Однако возникает другой вопрос. Некоторые исследователи настолько увлеклись фактической стороной сообщения анналов (прибытие послов хакана росов в Византию «ради дружбы»), что стали реконструировать дипломатическую деятельность «Русского каганата» и встраивать ее в целую систему внешнеполитических связей того времени. Между тем, собственно, отнюдь не снимается вопрос, который задал себе Людовик Благочестивый, заподозривший неладное. Ему, конечно, было чего опасаться — Франкская империя уже многократно испытывала на себе натиск норманнов. Посольство Феофила имело место в промежутках между нападениями норманнов на Фрисландию в 837 и 839 годах и, кроме того, между двумя посольствами ютландского правителя Хорика I, первое из которых в 838 году просило императора передать под управление Хорика и саму Фрисландию, и землю ободритов. Поэтому в такой сложной ситуации излишняя осторожность не мешала. Император провел тщательное расследование, в результате которого выяснил истинную этническую принадлежность «росских» послов и, кроме того, счел их разведчиками. Так ли это оказалось на самом деле или нет, мы уже никогда не узнаем. Но отрицать этот второй вариант деятельности «русского посольства» невозможно. Во всяком случае, он имеет равное право на существование с первым. Если так, и «посольство» на самом деле являлось разведывательной миссией, отправленной, чтобы разобраться в ситуации у ближних и дальних соседей, тогда вряд ли стоит излишне доверять заверениям дружбы «росского» хакана византийскому императору, а также принимать на веру рассказ о «чрезвычайной дикости свирепых народов». Чтобы попасть в Ингельгейм, «послы» вполне могли сослаться на трудности обратного пути и попросить столь благосклонного к ним Феофила (остро нуждавшегося, как мы помним, в этот период в поддержке других стран) отправить их к Людовику Немецкому. Была ли миссия хакана росов в Византию, а затем и в Ингельгейм, дипломатической — большой вопрос.

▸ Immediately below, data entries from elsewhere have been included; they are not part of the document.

-- ==== Sys2Proof/Tests/Slice0.lean ====
section
/-!
SUPPORT. The model's own tests: the ill-formed commands that WellFormed refuses, and for every statement with hypotheses concrete states
and operands that meet them, clause by clause, at the ends of their ranges where they have ends.
-/

namespace Sys2Proof.Tests

open Sys2Proof Sys2Proof.Machine

set_option maxRecDepth 20000
set_option Elab.async false

/-! ### Well-formed commands -/

/-- An unsealed request of all zeros. -/
def blank : Req :=
  { carrier := .mgmt 0, version := 1, sealed := false, rsv := 0, session := 0, requestId := 0, sequence := 0, index := 0, sub := 0
    length := 0, code := 0, payload := [], tag := 0 }

/-- One command for each check of WellFormed, at the first value that it refuses. -/
theorem test_wf_units_refused :
    (Instr.semWait 144 0).wf = false ∧ (Instr.semWait 0 16).wf = false ∧ (Instr.packingChange 144).wf = false ∧
    (Instr.linkCancelChannelsReported 0 128).wf = false ∧ (Instr.turnBoundary 16).wf = false ∧ (Instr.linkWrite 96).wf = false ∧
    (Instr.cablePresent 12).wf = false ∧ (Instr.laneSwapThreshold 0 4).wf = false ∧ (Instr.stackTemperatureSample 32 0).wf = false ∧
    (Instr.patrolScrub 0 64 0 0).wf = false ∧ (Instr.patrolScrub 0 0 (2 ^ 24) 0).wf = false ∧
    (Instr.memoryTrainingComplete [(0, 66)]).wf = false ∧ (Instr.migrationSwitch 8).wf = false ∧
    (Instr.squareMigrationCopy 4 false).wf = false ∧ (Instr.railShutdown 24).wf = false ∧ (Instr.wakeSource 3).wf = false ∧
    (Instr.moverBurst (.square 144) 0).wf = false ∧ (Instr.moverBurst (.square 0) 16).wf = false ∧
    (Instr.moverBurst .host 32).wf = false ∧ (Instr.moverBurst (.link 0) 8).wf = false ∧ (Instr.moverBurst (.link 96) 0).wf = false := by
  decide

theorem test_wf_fields_refused :
    (Instr.memoryRead 17 0 0).wf = false ∧ (Instr.memoryRead 0 (2 ^ 41) 0).wf = false ∧ (Instr.memoryWrite 0 0 [] 0).wf = false ∧
    (Instr.memoryWrite 0 63 [0, 0] 0).wf = false ∧ (Instr.pageInitialisation 0 (2 ^ 25)).wf = false ∧
    (Instr.arrayTestRequest blank [130] []).wf = false ∧ (Instr.semaphorePostMessage (.post 16 0 0 false 1 0 0)).wf = false ∧
    (Instr.semaphorePostMessage (.post 0 0 0 false 256 0 0)).wf = false ∧ (Instr.linkResetMessage (.reset 0 0 0 16 0 0)).wf = false ∧
    (Instr.linkResetAcknowledged (.resetAck 0 0 128 0 0)).wf = false ∧ (Instr.handshakeTimeout (.tunnel 32)).wf = false ∧
    (Instr.linkFrameReceived 0 [[1024]]).wf = false ∧ (Instr.asletTraining ⟨[16], [], []⟩ 1).wf = false ∧
    (Instr.linkTraining 0 ⟨[34], [], []⟩ ⟨[], [], []⟩ ⟨2, true, true, 0, 0, 0⟩).wf = false ∧
    (Instr.regulatorAdmit 0 { who := 18, traffic := .link 1 }).wf = false ∧
    (Instr.regulatorAdmit 0 { who := 0, traffic := .stack 4 1 0 }).wf = false ∧
    (Instr.regulatorAdmit 0 { who := 0, traffic := .stack 0 0 0 }).wf = false ∧
    (Instr.regulatorAdmit 0 { who := 0, traffic := .stack 0 65 0 }).wf = false ∧
    (Instr.regulatorAdmit 0 { who := 0, traffic := .link 0 }).wf = false ∧ (Instr.readReq { blank with version := 256 }).wf = false ∧
    (Instr.readReq { blank with index := 2 ^ 16 }).wf = false ∧ (Instr.readReq { blank with sub := 256 }).wf = false ∧
    (Instr.readReq { blank with requestId := 2 ^ 32 }).wf = false ∧ (Instr.readReq { blank with sequence := 2 ^ 64 }).wf = false := by
  decide

/-- The last unit of each kind is one the module has. -/
theorem test_wf_accepted :
    (Instr.semWait 143 15).wf = true ∧ (Instr.linkWrite 95).wf = true ∧ (Instr.turnBoundary 15).wf = true ∧
    (Instr.moverBurst .host 31).wf = true ∧ (Instr.memoryWrite 16 0 (List.replicate 64 0) 0).wf = true ∧
    (Instr.readReq blank).wf = true := by decide

/-! ### Helpers -/

/-- Fields at bit places, as one number. -/
def fields (l : List (Nat × Nat)) : Nat := l.foldl (fun a f => a + f.2 <<< f.1) 0

/-- A record of an opcode with body fields at bit places. -/
def record (op : Nat) (l : List (Nat × Nat)) : Rec := BitVec.ofNat 256 (op + fields l)

/-- A tensor descriptor of partition 15 in Local Store, with every right and a window of one page. -/
def desc (base fmt : Nat) (dims : List (Nat × Nat)) (cols : Nat) : DescBits :=
  BitVec.ofNat 512 (fields ([(0, 2 ^ 41 + base), (48, fmt), (54, dims.length), (57, 15), (61, 7), (444, 1), (472, cols)] ++
    (dims.zip (List.range 6)).flatMap (fun d => [(64 + 24 * d.2, d.1.1), (208 + 36 * d.2, d.1.2)])))

def pool : List DescBits :=
  [desc 0 0 [(128, 4)] 32, desc 0x1000 1 [(2, 2), (2, 32)] 0, desc 0x2000 7 [(4, 4)] 0,
   desc 0x3000 0 [(16, 4), (16, 64), (2, 1024)] 0, desc 0x4000 0 [(16, 4), (16, 64)] 0, desc 0x5000 0 [(128, 4)] 0,
   desc 0x6000 0 [(128, 4)] 0]

/-- A Square of partition 15: Player 15 stands at the first of some records; chain link 0 is local, 1 a producer and 2 a consumer whose
other ends are on the same seat. -/
def square (recs : List Rec) (vl : Nat) : Square :=
  { owner := some 15, recs := recs, segs := [⟨0, recs.length, List.replicate 16 8⟩], seg := some 0
    players := [(15, { running := true, vl := vl, slots := [(0, 1)] })]
    chain := [(0, { depth := 64, isLocal := true, full := 64, empty := 1, producerChannels := 1 }),
              (1, { depth := 64, empty := 64, peerSquare := 3, peerEntry := 7 }),
              (2, { depth := 64, consumer := true, full := 1, peerSquare := 3, peerEntry := 8 })] }

/-- The page of a partition's run-control area that holds the level-1 table of its page map. -/
def rootOf (p : Nat) : Nat := (0x1F800000000 + 0x20000000 + p * 0x10000000 + 0x7000000) / 65536

/-- The module in ACTIVE with partition 15 running on Square 143. -/
def work (recs : List Rec) (vl : Nat) : State :=
  { power := { state := .active }, squares := [(143, square recs vl)]
    parts := [(15, { runState := .running, squares := 1 <<< 143, pool := pool, mdesc := [0, 0], trRoot := rootOf 15,
                     pageMap := [⟨2 ^ 25, true, true, true, 0, 143, 1⟩] })] }

/-- A record that Player 15 of Square 143 may issue at once, with one of zeros after it. -/
def Issuable (r : Rec) (vl : Nat) : Prop := IssuesNow (work [r, 0] vl) 143 15 r (recOpcode r)
def taken (r : Rec) (vl : Nat) : State := (work [r, 0] vl).takeWaits 143 15 r

/-! ### Module (the statements of the first group) -/

theorem test_idle_queue : State.reset.pending = [] := rfl

theorem test_invariant_holds_somewhere : Inv (work [] 0) ∧ ∃ t, step (work [] 0) = .next t := by
  refine ⟨⟨by decide, by decide, fun q => ?_⟩, _, rfl⟩
  by_cases h : q = 143
  · subst h; exact ⟨by decide, by decide, by decide⟩
  · have e : (work [] 0).sq q = {} := by simp [work, State.sq, Tab.get, Ne.symm h]
    rw [e]; exact ⟨rfl, rfl, rfl⟩

theorem test_units_at_their_ends :
    ((143 < 144 ∧ 15 < 16) ∧ ¬(144 < 144 ∧ 15 < 16) ∧ ¬(143 < 144 ∧ 16 < 16)) ∧ (143 < 144 ∧ 144 ≤ 144) ∧ (15 < 16 ∧ 16 ≤ 16) ∧
      (95 < 96 ∧ 96 ≤ 96) := by decide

Примерно к тем же годам, что и прибытие «русских послов» в Ингельгейм, относится сообщение о «русских купцах», зафиксированное арабскими авторами. Принадлежит оно Абул-Касиму Убайдаллаху ибн Абдаллаху ибн Хордадбеху (ок. 820–912). Ибн Хордадбех родился в знатной персидской семье — его отец был правителем Табаристана, области на южном побережье Каспийского моря. Сам Ибн Хордадбех был весьма образованным человеком, он служил начальником почты в провинции Джибал (на северо-западе Ирана), а позднее стал начальником всего почтового ведомства халифата, проведя последний период жизни в Багдаде. Как чиновник, ведавший почтой, Ибн Хордадбех, естественно, был прекрасно осведомлен о торговых путях и, хотя сам никогда не предпринимал далеких путешествий, собрал обширную информацию о путях и географии разных стран. Итогом стал его труд «Книга путей и стран» («Китаб ал-масалик ва-л-мамалик»), приобретшая со временем большую популярность. Ибн Хордадбех написал также сочинения по генеалогии, ориентации по звездам, «культуре восприятии музыки», кулинарии и даже об искусстве питья (видимо, он был большой жизнелюб), но они, к сожалению, не сохранились. «Книга путей и стран» была завершена в 880-х годах. Считается, что существовало две редакции этого сочинения, причем интересующий нас рассказ есть уже в первой редакции, которая датируется 840-ми годами.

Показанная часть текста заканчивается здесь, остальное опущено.